Gozer, putting the moves on TijerasA few months ago, Scrapple and I had a little kitchen table meeting to strategize our first breeding season. We decided that we would aim to kid at the beginning of April. By that time the grass is growing and the sun is warm but the insects aren't yet out in full force. Goats have a 5 month gestation period so this meant we would breed at the end of October/beginning of November. 

While it was pretty easy to write "Breed Goats" into a calendar reminder, it didn't take long for the reality of how clueless we were about the actual logistics to set in. 

We knew that we wanted to choose who bred with who, and who was not going to be bred (Willow) so this ruled out just "running" the bucks with the does for a month (which is a great way to do things if your herd is set up for it).

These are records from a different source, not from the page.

theorem windowAt_mem {i : Nat} {ws : List Window} {y : Nat × Window} (h : windowAt p i ws = some y) :
    y.2 ∈ ws ∧ y.2.covers p = true := by
  rw [windowAt_eq] at h
  obtain ⟨k, hk, hy⟩ := Option.bind_eq_some_iff.mp h
  obtain ⟨x, hx, rfl⟩ := Option.map_eq_some_iff.mp hy
  obtain ⟨hlt, hcovers, -⟩ := List.findIdx?_eq_some_iff_getElem.mp hk
  obtain ⟨-, rfl⟩ := List.getElem?_eq_some_iff.mp hx
  exact ⟨List.getElem_mem _, hcovers⟩

/-- A placed cell stands at its position's place in a window that covers it (R74, R75). -/
theorem Layout.placedAt_x {x : Cell × Nat} {c : PlacedCell} (h : l.placedAt x = some c) :
    ∃ w ∈ l.windows, w.covers x.2 = true ∧ c.x = l.plateX w x.2 := by
  unfold Layout.placedAt at h
  split at h
  · cases h
  · obtain ⟨y, hy, hc⟩ := Option.bind_eq_some_iff.mp h
    obtain ⟨hmem, hcovers⟩ := windowAt_mem hy
    split at hc
    · cases hc
      exact ⟨y.2, hmem, hcovers, rfl⟩
    · cases hc

/-- Two covered positions stand at distinct x: in one window they rise, and two windows' spans lie apart. -/
theorem plateX_ne (hr : 40 ≤ l.reduction) (hspans : pairwiseB l.spansApart l.windows = true) {a b : Window}
    (ha : a ∈ l.windows) (hb : b ∈ l.windows) (hap : a.covers p = true) (hbq : b.covers q = true) (h : p < q) :
    l.plateX a p ≠ l.plateX b q := by
  by_cases hab : a = b
  · subst hab
    simp only [Window.covers, Bool.and_eq_true, decide_eq_true_eq] at hap
    exact (plateX_lt hr hap.1 h).ne
  · have hwidth := cellWidth_pos hr
    have haEnd := plateX_add_cellWidth_le_spanEnd (l := l) hap
    have hbEnd := plateX_add_cellWidth_le_spanEnd (l := l) hbq
    have haStart := outX_le_plateX (l := l) (w := a) (p := p)
    have hbStart := outX_le_plateX (l := l) (w := b) (p := q)
    rcases Layout.spansApart_of_ne hspans ha hb hab with hapart | hapart <;> omega

theorem placeCells_nodup (hr : 40 ≤ l.reduction) (hspans : pairwiseB l.spansApart l.windows = true) (n : Nat)
    (cells : List Cell) : ((placeCells l n cells).1.map PlacedCell.x).Nodup := by
  have hrise : (cells.zipIdx n).Pairwise fun x y => x.2 < y.2 := by
    rw [← List.pairwise_map, List.zipIdx_map_snd]
    exact List.pairwise_lt_range' ..
  rw [placeCells_eq, List.Nodup, List.pairwise_map, List.pairwise_filterMap]
  refine hrise.imp fun hlt c hc d hd => ?_
  obtain ⟨a, ha, hap, hcx⟩ := Layout.placedAt_x hc
  obtain ⟨b, hb, hbq, hdx⟩ := Layout.placedAt_x hd
  rw [hcx, hdx]
  exact plateX_ne hr hspans ha hb hap hbq hlt

theorem Layout.valid_spans (l : Layout) (h : l.valid = true) : 40 ≤ l.reduction ∧ pairwiseB l.spansApart l.windows = true := by
  simp only [Layout.valid, Bool.and_eq_true, decide_eq_true_eq] at h
  obtain ⟨⟨⟨⟨⟨⟨⟨⟨⟨⟨-, hr⟩, -⟩, -⟩, -⟩, -⟩, -⟩, -⟩, -⟩, -⟩, hspans⟩ := h
  exact ⟨hr, hspans⟩

/-- Settles O53: plate arithmetic part by part, and the distinct x by the windows of a valid layout. -/
theorem placedCellsFitThePage : Obligations.PlacedCellsFitThePage :=
  ⟨rnd_bounds, fun _ _ _ => ⟨rfl, rfl, rfl, rfl⟩,
    fun _ hr => ⟨fun pitch _ _ hm h => plateRow_lt hr pitch hm h, fun _ _ _ hp h => plateX_lt hr hp h⟩,
    fun l cells _ hc => placeCells_fit l 1 cells hc, fun _ _ _ _ h => placeGuide_fits h,
    fun l cells hvalid => placeCells_nodup (l.valid_spans hvalid).1 (l.valid_spans hvalid).2 1 cells⟩

end Sys2Proof.Machine
end

section
/-! SUPPORT. Listings (R86 to R95): keys compared weight by weight, the key field, the key and text formed from it, and the
in-column check of one window after another. -/

namespace Sys2Proof.Machine

/-! ## Keys compared (R90) -/

theorem byte_trichotomy (a b : Byte) : a < b ∨ a = b ∨ b < a := by bv_omega

theorem compareKeys_cons_self (a : Byte) (as bs : Key) : compareKeys (a :: as) (a :: bs) = compareKeys as bs := by
  rw [compareKeys, if_neg (BitVec.lt_irrefl a), if_neg (BitVec.lt_irrefl a)]

theorem compareKeys_cons_of_lt {a b : Byte} (h : a < b) (as bs : Key) : compareKeys (a :: as) (b :: bs) = .lt := by
  rw [compareKeys, if_pos h]

theorem compareKeys_cons_of_gt {a b : Byte} (h : b < a) (as bs : Key) : compareKeys (a :: as) (b :: bs) = .gt := by
  rw [compareKeys, if_neg (BitVec.lt_asymm h), if_pos h]

/-- The first weights decide, or the rests do where they are alike. -/
theorem compareKeys_cons_lt_iff (a b : Byte) (as bs : Key) :
    compareKeys (a :: as) (b :: bs) = .lt ↔ a < b ∨ a = b ∧ compareKeys as bs = .lt := by
  rcases byte_trichotomy a b with h | rfl | h
  · simp [compareKeys_cons_of_lt h, h]
  · simp [compareKeys_cons_self, BitVec.lt_irrefl]
  · simp [compareKeys_cons_of_gt h, BitVec.lt_asymm h, (BitVec.ne_of_lt h).symm]

/-- The lesser key runs out first, or has the smaller weight at the first difference. -/
theorem compareKeys_lt_iff (a b : Key) :
    compareKeys a b = .lt ↔ ∃ n, a.take n = b.take n ∧ n ≤ a.length ∧ n < b.length ∧
      (n = a.length ∨ ∃ x y, a[n]? = some x ∧ b[n]? = some y ∧ x < y) := by
  induction a generalizing b with
  | nil => cases b <;> simp [compareKeys]
  | cons x xs ih =>
    cases b with
    | nil => simp [compareKeys]
    | cons y ys =>
      rw [compareKeys_cons_lt_iff, ih]
      refine Iff.trans ?_ Nat.or_exists_add_one
      simp [and_assoc]

theorem compareKeys_swap (a b : Key) : (compareKeys b a).swap = compareKeys a b := by
  induction a generalizing b with
  | nil => cases b <;> rfl
  | cons x xs ih =>
    cases b with
    | nil => rfl
    | cons y ys =>
      rcases byte_trichotomy x y with h | rfl | h
      · rw [compareKeys_cons_of_lt h, compareKeys_cons_of_gt h, Ordering.swap_gt]
      · rw [compareKeys_cons_self, compareKeys_cons_self, ih]
      · rw [compareKeys_cons_of_gt h, compareKeys_cons_of_lt h, Ordering.swap_lt]

theorem compareKeys_eq_iff (a b : Key) : compareKeys a b = .eq ↔ a = b := by
  induction a generalizing b with
  | nil => cases b <;> simp [compareKeys]
  | cons x xs ih =>
    cases b with
    | nil => simp [compareKeys]
    | cons y ys =>
      rcases byte_trichotomy x y with h | rfl | h
      · simp [compareKeys_cons_of_lt h, BitVec.ne_of_lt h]
      · simp [compareKeys_cons_self, ih]
      · simp [compareKeys_cons_of_gt h, (BitVec.ne_of_lt h).symm]

/-- Settles O51: keys by their first weights, then by the rests. -/
theorem keysCompareByWeight : Obligations.KeysCompareByWeight := by
  refine fun a b => ⟨compareKeys_lt_iff a b, ?swap, compareKeys_eq_iff a b, fun hb => ?empty, rfl⟩
  case swap => rw [← compareKeys_swap a b, Ordering.swap_eq_gt]
  case empty =>
    obtain ⟨y, ys, rfl⟩ := List.exists_cons_of_ne_nil hb
    rfl

/-! ## Lists without the run at their end -/

/-- The model's trimming is the library's. -/
theorem trimEnd_eq_rdropWhile {α : Type} [DecidableEq α] (x : α) (l : List α) : trimEnd x l = l.rdropWhile (· = x) := rfl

We would need to wait for the signs of heat or estrus in the doe. Then we would need to put the doe with one of the bucks in an area away from the herd. We would need to make sure that he actually did the deed, several times, and then wait to see if the doe came into heat again later in the season. If not, the breeding will have been successful. 

With no experience breeding any animals (not even pet hamsters!) we were a little boggled. We hit the books, expecting some clarity only to emerge thoroughly perplexed. Experienced goat owners talk of identifying a goat in heat by her waving tail and "winking" vagina. What!?!